Another important challenge is the understanding of timing and consequences of leucocyte priming during the perinatal period for long-term neurodevelopment. In spite of the overwhelming data linking perinatal inflammation to long-term neurological impairment[37,138,193], the majority of research focused on early and late cytokine responses and the important role of microglia. The impact of peripheral immune cell priming by noxious stimuli during the perinatal period on the development of long-term neurological disorders is only poorly understood. Recently, a causal link between increased neonatal monocyte infiltration caused by the combination of maternal inflammation and postnatal HI and development of autistic-like behaviours in the offspring was demonstrated[194]. Furthermore, experimental chorioamnionitis, a leading cause of preterm birth, resulted in increased cerebral neutrophil activation at PND7, which could be reversed by inhibition of early neutrophil infiltration leading to amelioration of grey and white matter injury at juvenile age (i.e. PND21)[169].

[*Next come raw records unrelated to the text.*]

/-- The same command after another time. -/
def Instr.withDt (n : Nat) : Instr → Instr
  | .objectWrite _ x0 x1 x2 x3 => .objectWrite n x0 x1 x2 x3
  | .sdoInitiate _ x0 x1 x2 x3 x4 x5 => .sdoInitiate n x0 x1 x2 x3 x4 x5
  | .sdoSegment _ x0 x1 x2 => .sdoSegment n x0 x1 x2
  | .sdoTimeout _ x0 => .sdoTimeout n x0
  | .mailboxRead _ x0 x1 => .mailboxRead n x0 x1
  | .mailboxWrite _ x0 x1 => .mailboxWrite n x0 x1
  | .mailboxBulkRead _ x0 x1 => .mailboxBulkRead n x0 x1
  | .mailboxBulkWrite _ x0 x1 x2 => .mailboxBulkWrite n x0 x1 x2
  | .unitCursorByLcn _ x0 x1 => .unitCursorByLcn n x0 x1
  | .unitCursorByPua _ x0 x1 => .unitCursorByPua n x0 x1
  | .sliceCreate _ x0 => .sliceCreate n x0
  | .sliceTeardown _ x0 => .sliceTeardown n x0
  | .generationLoadAck _ x0 x1 => .generationLoadAck n x0 x1
  | .quiesceMarkSend _ x0 x1 x2 x3 => .quiesceMarkSend n x0 x1 x2 x3
  | .quiesceMarkArrival _ x0 x1 => .quiesceMarkArrival n x0 x1
  | .quiesceTimeout _ x0 => .quiesceTimeout n x0
  | .zeroFillComplete _ x0 x1 => .zeroFillComplete n x0 x1
  | .eventReport _ x0 x1 => .eventReport n x0 x1
  | .arbiterForward _ x0 => .arbiterForward n x0
  | .eventSequence _  => .eventSequence n 
  | .checkpointWriteComplete _  => .checkpointWriteComplete n 
  | .sequenceReturn _ x0 => .sequenceReturn n x0
  | .eventHandling _ x0 => .eventHandling n x0
  | .shadowLoadAck _ x0 x1 => .shadowLoadAck n x0 x1
  | .commitAckDeadline _ x0 => .commitAckDeadline n x0
  | .commitLand _ x0 => .commitLand n x0
  | .storeRecordWrite _ x0 => .storeRecordWrite n x0
  | .lockstepFaultNotice _  => .lockstepFaultNotice n 
  | .lockstepDisagreement _ x0 => .lockstepDisagreement n x0
  | .gondolaWatchdogTimeout _ x0 => .gondolaWatchdogTimeout n x0
  | .crossingSlip _ x0 x1 x2 => .crossingSlip n x0 x1 x2
  | .correctionSend _  => .correctionSend n 
  | .correctionArrival _ x0 x1 => .correctionArrival n x0 x1
  | .correctionMissed _ x0 => .correctionMissed n x0
  | .referenceLoss _  => .referenceLoss n 
  | .referenceRestored _  => .referenceRestored n 
  | .ripcordArrival _ x0 x1 => .ripcordArrival n x0 x1
  | .frequencyChangeRequest _ x0 x1 x2 => .frequencyChangeRequest n x0 x1 x2
  | .changeAcknowledge _ x0 x1 => .changeAcknowledge n x0 x1
  | .changeAckDeadline _ x0 => .changeAckDeadline n x0
  | .changeHoldSample _ x0 => .changeHoldSample n x0
  | .changeCountSwitch _ x0 => .changeCountSwitch n x0
  | .changeVerdict _ x0 x1 => .changeVerdict n x0 x1
  | .modeFloorWrite _ x0 x1 => .modeFloorWrite n x0 x1
  | .roleDefaultModeWrite _ x0 x1 x2 => .roleDefaultModeWrite n x0 x1 x2
  | .modeOverrideWrite _ x0 x1 => .modeOverrideWrite n x0 x1
  | .modeSwitch _ x0 x1 => .modeSwitch n x0 x1
  | .clearModelFlag _ x0 x1 => .clearModelFlag n x0 x1
  | .modelBucketRoll _  => .modelBucketRoll n 
  | .ineligibleQuietTimeout _ x0 => .ineligibleQuietTimeout n x0
  | .tileIssue _ x0 x1 => .tileIssue n x0 x1
  | .contractionTileEnd _ x0 x1 x2 => .contractionTileEnd n x0 x1 x2
  | .recomputeAttemptEnd _ x0 x1 x2 x3 => .recomputeAttemptEnd n x0 x1 x2 x3
  | .sampleStreamTileEnd _ x0 x1 => .sampleStreamTileEnd n x0 x1
  | .pinnedBlockFetch _ x0 x1 => .pinnedBlockFetch n x0 x1
  | .replayComplete _ x0 x1 x2 => .replayComplete n x0 x1 x2
  | .tieBreakComplete _ x0 x1 x2 => .tieBreakComplete n x0 x1 x2
  | .replayGroupEnd _ x0 x1 => .replayGroupEnd n x0 x1
  | .fullPairTileEnd _ x0 x1 x2 => .fullPairTileEnd n x0 x1 x2
  | .thirdExecutionComplete _ x0 x1 x2 => .thirdExecutionComplete n x0 x1 x2
  | .epochStart _ x0 => .epochStart n x0
  | .seedDelivery _ x0 => .seedDelivery n x0
  | .seedModeWrite _ x0 x1 => .seedModeWrite n x0 x1
  | .blockArrival _ x0 x1 x2 => .blockArrival n x0 x1 x2
  | .blockArrivalTimeout _ x0 x1 => .blockArrivalTimeout n x0 x1
  | .repairWaitExpiry _ x0 => .repairWaitExpiry n x0
  | .outboundBlockSend _ x0 x1 x2 => .outboundBlockSend n x0 x1 x2
  | .sramParityError _ x0 x1 => .sramParityError n x0 x1
  | .dramRead _ x0 x1 x2 x3 x4 => .dramRead n x0 x1 x2 x3 x4
  | .dramWrite _ x0 x1 x2 x3 => .dramWrite n x0 x1 x2 x3
  | .seamBlockCheck _ x0 x1 x2 x3 => .seamBlockCheck n x0 x1 x2 x3
  | .hostPartialWrite _ x0 x1 x2 x3 => .hostPartialWrite n x0 x1 x2 x3
  | .hostIngress _ x0 x1 x2 x3 => .hostIngress n x0 x1 x2 x3
  | .lostStackRequest _ x0 x1 x2 x3 => .lostStackRequest n x0 x1 x2 x3
  | .streamerCheckingWrite _ x0 x1 => .streamerCheckingWrite n x0 x1
  | .idleNoticeOneShot _ x0 x1 => .idleNoticeOneShot n x0 x1
  | .idleNoticePeriodic _ x0 x1 => .idleNoticePeriodic n x0 x1
  | .idleNoticeRevoke _ x0 x1 x2 => .idleNoticeRevoke n x0 x1 x2
  | .idleNoticeRevokeAll _ x0 x1 => .idleNoticeRevokeAll n x0 x1
  | .idleSlotStart _ x0 x1 => .idleSlotStart n x0 x1
  | .idleSlotEnd _ x0 x1 => .idleSlotEnd n x0 x1
  | .testTileStart _ x0 => .testTileStart n x0
  | .testTileEnd _ x0 x1 x2 x3 x4 => .testTileEnd n x0 x1 x2 x3 x4
  | .testThirdRunEnd _ x0 x1 => .testThirdRunEnd n x0 x1
  | .forcedCheckerSlot _ x0 => .forcedCheckerSlot n x0
  | .testOverdue _ x0 => .testOverdue n x0
  | .fmaxChangeRequest _ x0 => .fmaxChangeRequest n x0
  | .fmaxRecordWrite _ x0 x1 => .fmaxRecordWrite n x0 x1
  | .shortBucketRoll _  => .shortBucketRoll n 
  | .serviceDayRoll _ x0 => .serviceDayRoll n x0
  | .serviceSecondsSave _ x0 => .serviceSecondsSave n x0
  | .watchRelease _ x0 => .watchRelease n x0
  | .quarantineHoldEnd _ x0 => .quarantineHoldEnd n x0
  | .screenComplete _ x0 x1 => .screenComplete n x0 x1
  | .pseudoChannelCopyEnd _ x0 => .pseudoChannelCopyEnd n x0
  | .forcedRetire _ x0 => .forcedRetire n x0
  | .forcedReadmit _ x0 => .forcedReadmit n x0
  | .forcedReadmitClear _ x0 => .forcedReadmitClear n x0
  | .unitExchange _ x0 x1 => .unitExchange n x0 x1
  | .withholdRepeat _ x0 => .withholdRepeat n x0
  | .routerProbeTimeout _ x0 => .routerProbeTimeout n x0
  | .commandAccept _ x0 x1 => .commandAccept n x0 x1
  | .commandComplete _ x0 x1 => .commandComplete n x0 x1
  | .progressWindowExpiry _ x0 => .progressWindowExpiry n x0
  | .commandTimeout _ x0 x1 x2 => .commandTimeout n x0 x1 x2
  | .hangReportRepeat _ x0 => .hangReportRepeat n x0
  | .hangHandling _ x0 => .hangHandling n x0
  | .captureComplete _ x0 => .captureComplete n x0
  | .resetComplete _ x0 x1 => .resetComplete n x0 x1
  | .resetTimeout _ x0 x1 => .resetTimeout n x0 x1
  | .transitDrainEnd _ x0 => .transitDrainEnd n x0
  | .resetRequest _ x0 x1 => .resetRequest n x0 x1
  | .bridleProbe _ x0 => .bridleProbe n x0
  | .bridleProbeTimeout _ x0 => .bridleProbeTimeout n x0
  | .fieldAgentHeartbeatTimeout _ x0 => .fieldAgentHeartbeatTimeout n x0
  | .orderlyRipcordRequest _ x0 x1 => .orderlyRipcordRequest n x0 x1
  | .stopCountCut _ x0 => .stopCountCut n x0
  | .requestedFrequencyWrite _ x0 x1 => .requestedFrequencyWrite n x0 x1
  | .operatorStepCapWrite _ x0 x1 => .operatorStepCapWrite n x0 x1
  | .regulatorSettled _ x0 => .regulatorSettled n x0
  | .settleTimeout _ x0 => .settleTimeout n x0
  | .powerSumTick _  => .powerSumTick n 
  | .droopTrip _ x0 => .droopTrip n x0
  | .stretchEnd _ x0 => .stretchEnd n x0
  | .stretchDutyWindow _ x0 => .stretchDutyWindow n x0
  | .droopCodeRelease _ x0 => .droopCodeRelease n x0
  | .loadNotice _ x0 x1 => .loadNotice n x0 x1
  | .lnLoadNotice _ x0 x1 => .lnLoadNotice n x0 x1
  | .lnReservoirArm _ x0 x1 => .lnReservoirArm n x0 x1
  | .lnReservoirDisarm _ x0 x1 => .lnReservoirDisarm n x0 x1
  | .loadStep _ x0 x1 x2 => .loadStep n x0 x1 x2
  | .reservoirDischarge _ x0 x1 => .reservoirDischarge n x0 x1
  | .reservoirRechargeEnd _ x0 => .reservoirRechargeEnd n x0
  | .reservoirArmingWrite _ x0 x1 => .reservoirArmingWrite n x0 x1
  | .phaseFailure _ x0 x1 => .phaseFailure n x0 x1
  | .lnAlert _ x0 x1 => .lnAlert n x0 x1
  | .undervoltageTimeout _ x0 => .undervoltageTimeout n x0
  | .releaseGroup _ x0 x1 => .releaseGroup n x0 x1
  | .rampHeadroomTimeout _ x0 => .rampHeadroomTimeout n x0
  | .idleHoldExpiry _ x0 => .idleHoldExpiry n x0
  | .diodeReading _ x0 x1 x2 => .diodeReading n x0 x1 x2
  | .sensorFaultTimeout _ x0 => .sensorFaultTimeout n x0
  | .thermalCapRise _ x0 => .thermalCapRise n x0
  | .trayInputChange _ x0 x1 x2 => .trayInputChange n x0 x1 x2
  | .trayInputAccept _ x0 x1 => .trayInputAccept n x0 x1
  | .chatterEnd _ x0 x1 => .chatterEnd n x0 x1
  | .trayLatchClear _ x0 x1 x2 => .trayLatchClear n x0 x1 x2
  | .inputMismatchTimeout _ x0 x1 => .inputMismatchTimeout n x0 x1
  | .vinPoll _ x0 x1 => .vinPoll n x0 x1
  | .supplyStateRelease _ x0 => .supplyStateRelease n x0
  | .writeSuspendRelease _ x0 => .writeSuspendRelease n x0
  | .aonSupplyFall _ x0 => .aonSupplyFall n x0
  | .vfastFall _ x0 => .vfastFall n x0
  | .fastDomainResetRelease _ x0 => .fastDomainResetRelease n x0
  | .energyIntegration _ x0 x1 x2 x3 x4 x5 => .energyIntegration n x0 x1 x2 x3 x4 x5
  | .stageRun _ x0 x1 x2 => .stageRun n x0 x1 x2
  | .stageComplete _ x0 x1 x2 => .stageComplete n x0 x1 x2
  | .stageAdvance _  => .stageAdvance n 
  | .anchorReadyTimeout _  => .anchorReadyTimeout n 
  | .fieldAgentRegistration _ x0 => .fieldAgentRegistration n x0
  | .bridleRegistration _ x0 x1 x2 => .bridleRegistration n x0 x1 x2
  | .bridleMissingDeadline _ x0 => .bridleMissingDeadline n x0
  | .imageWrite _ x0 x1 x2 => .imageWrite n x0 x1 x2
  | .commitTrialImage _ x0 x1 => .commitTrialImage n x0 x1
  | .trialCommitTimeout _  => .trialCommitTimeout n 
  | .selfTestStart _ x0 => .selfTestStart n x0
  | .testSliceEnd _ x0 x1 x2 x3 x4 => .testSliceEnd n x0 x1 x2 x3 x4
  | .testSliceBudgetExpiry _ x0 x1 => .testSliceBudgetExpiry n x0 x1
  | .reelRecordWrite _ x0 => .reelRecordWrite n x0
  | .reelEraseComplete _ x0 => .reelEraseComplete n x0
  | .storeOperationFailure _ x0 x1 x2 => .storeOperationFailure n x0 x1 x2
  | .storeSilentTimeout _ x0 x1 => .storeSilentTimeout n x0 x1
  | .reelClear _ x0 x1 => .reelClear n x0 x1
  | .nextReadableRecord _ x0 => .nextReadableRecord n x0
  | .returnStateSet _ x0 => .returnStateSet n x0
  | .returnStateClear _ x0 => .returnStateClear n x0
  | .counterRead _ x0 => .counterRead n x0
  | .snapshotRequest _ x0 x1 => .snapshotRequest n x0 x1
  | .snapshotLatch _  => .snapshotLatch n 
  | .snapshotGatherComplete _  => .snapshotGatherComplete n 
  | .traceArmByLcn _ x0 x1 => .traceArmByLcn n x0 x1
  | .traceArmByPua _ x0 x1 => .traceArmByPua n x0 x1
  | .slotStart _ x0 => .slotStart n x0
  | .slotStop _ x0 => .slotStop n x0
  | .slotFree _ x0 => .slotFree n x0
  | .slotSwitch _ x0 x1 => .slotSwitch n x0 x1
  | .tracePacket _ x0 x1 x2 => .tracePacket n x0 x1 x2
  | .traceFlushTimeout _ x0 x1 => .traceFlushTimeout n x0 x1
  | .chunkDrain _ x0 x1 => .chunkDrain n x0 x1
  | .chunkIdleTimeout _ x0 x1 => .chunkIdleTimeout n x0 x1
  | .nextReadableChunk _ x0 => .nextReadableChunk n x0
  | .nmtStart _ x0 x1 x2 => .nmtStart n x0 x1 x2
  | .nmtStop _ x0 x1 x2 => .nmtStop n x0 x1 x2
  | .nmtEnterPreOperational _ x0 x1 x2 => .nmtEnterPreOperational n x0 x1 x2
  | .nmtResetApplication _ x0 x1 x2 => .nmtResetApplication n x0 x1 x2
  | .nmtResetCommunication _ x0 x1 x2 => .nmtResetCommunication n x0 x1 x2
  | .heartbeatSend _ x0 x1 => .heartbeatSend n x0 x1
  | .tpdoSend _ x0 x1 x2 => .tpdoSend n x0 x1 x2
  | .emcyInhibitEnd _ x0 x1 => .emcyInhibitEnd n x0 x1
  | .errorFieldClear _ x0 x1 => .errorFieldClear n x0 x1
  | .canBusError _ x0 x1 x2 => .canBusError n x0 x1 x2
  | .busOffRecovery _ x0 x1 x2 => .busOffRecovery n x0 x1 x2
  | .mailboxBind _ x0 x1 => .mailboxBind n x0 x1
  | .mailboxUnbind _ x0 => .mailboxUnbind n x0
  | .nonceRead _ x0 => .nonceRead n x0
  | .responseWrite _ x0 x1 => .responseWrite n x0 x1
  | .endSession _ x0 x1 => .endSession n x0 x1
  | .leaseExpiry _ x0 => .leaseExpiry n x0
  | .nonceExpiry _ x0 => .nonceExpiry n x0
  | .grantExpiry _ x0 => .grantExpiry n x0
  | .backoffEnd _ x0 => .backoffEnd n x0
  | .keyWrite _ x0 x1 x2 => .keyWrite n x0 x1 x2
  | .rawStoreWrite _ x0 x1 => .rawStoreWrite n x0 x1
  | .tapBypass _ x0 => .tapBypass n x0
  | .tapIdcode _ x0 => .tapIdcode n x0
  | .tapSamplePreload _ x0 => .tapSamplePreload n x0
  | .tapExtest _ x0 => .tapExtest n x0
  | .tapAcExtest _ x0 => .tapAcExtest n x0
  | .tapIntest _ x0 => .tapIntest n x0
  | .tapPrivate _ x0 x1 => .tapPrivate n x0 x1
  | .ineligibleComputeTileEnd _ x0 => .ineligibleComputeTileEnd n x0
  | .syncObjectSignal _ x0 x1 => .syncObjectSignal n x0 x1
  | .stageLimitExpiry _ x0 x1 => .stageLimitExpiry n x0 x1
  | .alwaysOnSupplyRise _ x0 => .alwaysOnSupplyRise n x0
  | .errorActiveReturn _ x0 x1 => .errorActiveReturn n x0 x1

Taken together, in spite of the high translational potential, the present review demonstrates that this topic is a novel research field, just beginning to develop. Both, detailed preclinical research, elucidating the causal interrelationship between the peripheral immune and the central nervous system and correlative clinical evaluations will help to improve our understanding of factors contributing to peripheral immune cell plasticity and function in a time-dependent manner. These upcoming findings may offer possibilities to develop novel therapies for treatment of perinatal brain injury and for prevention of long-term neurological disorders.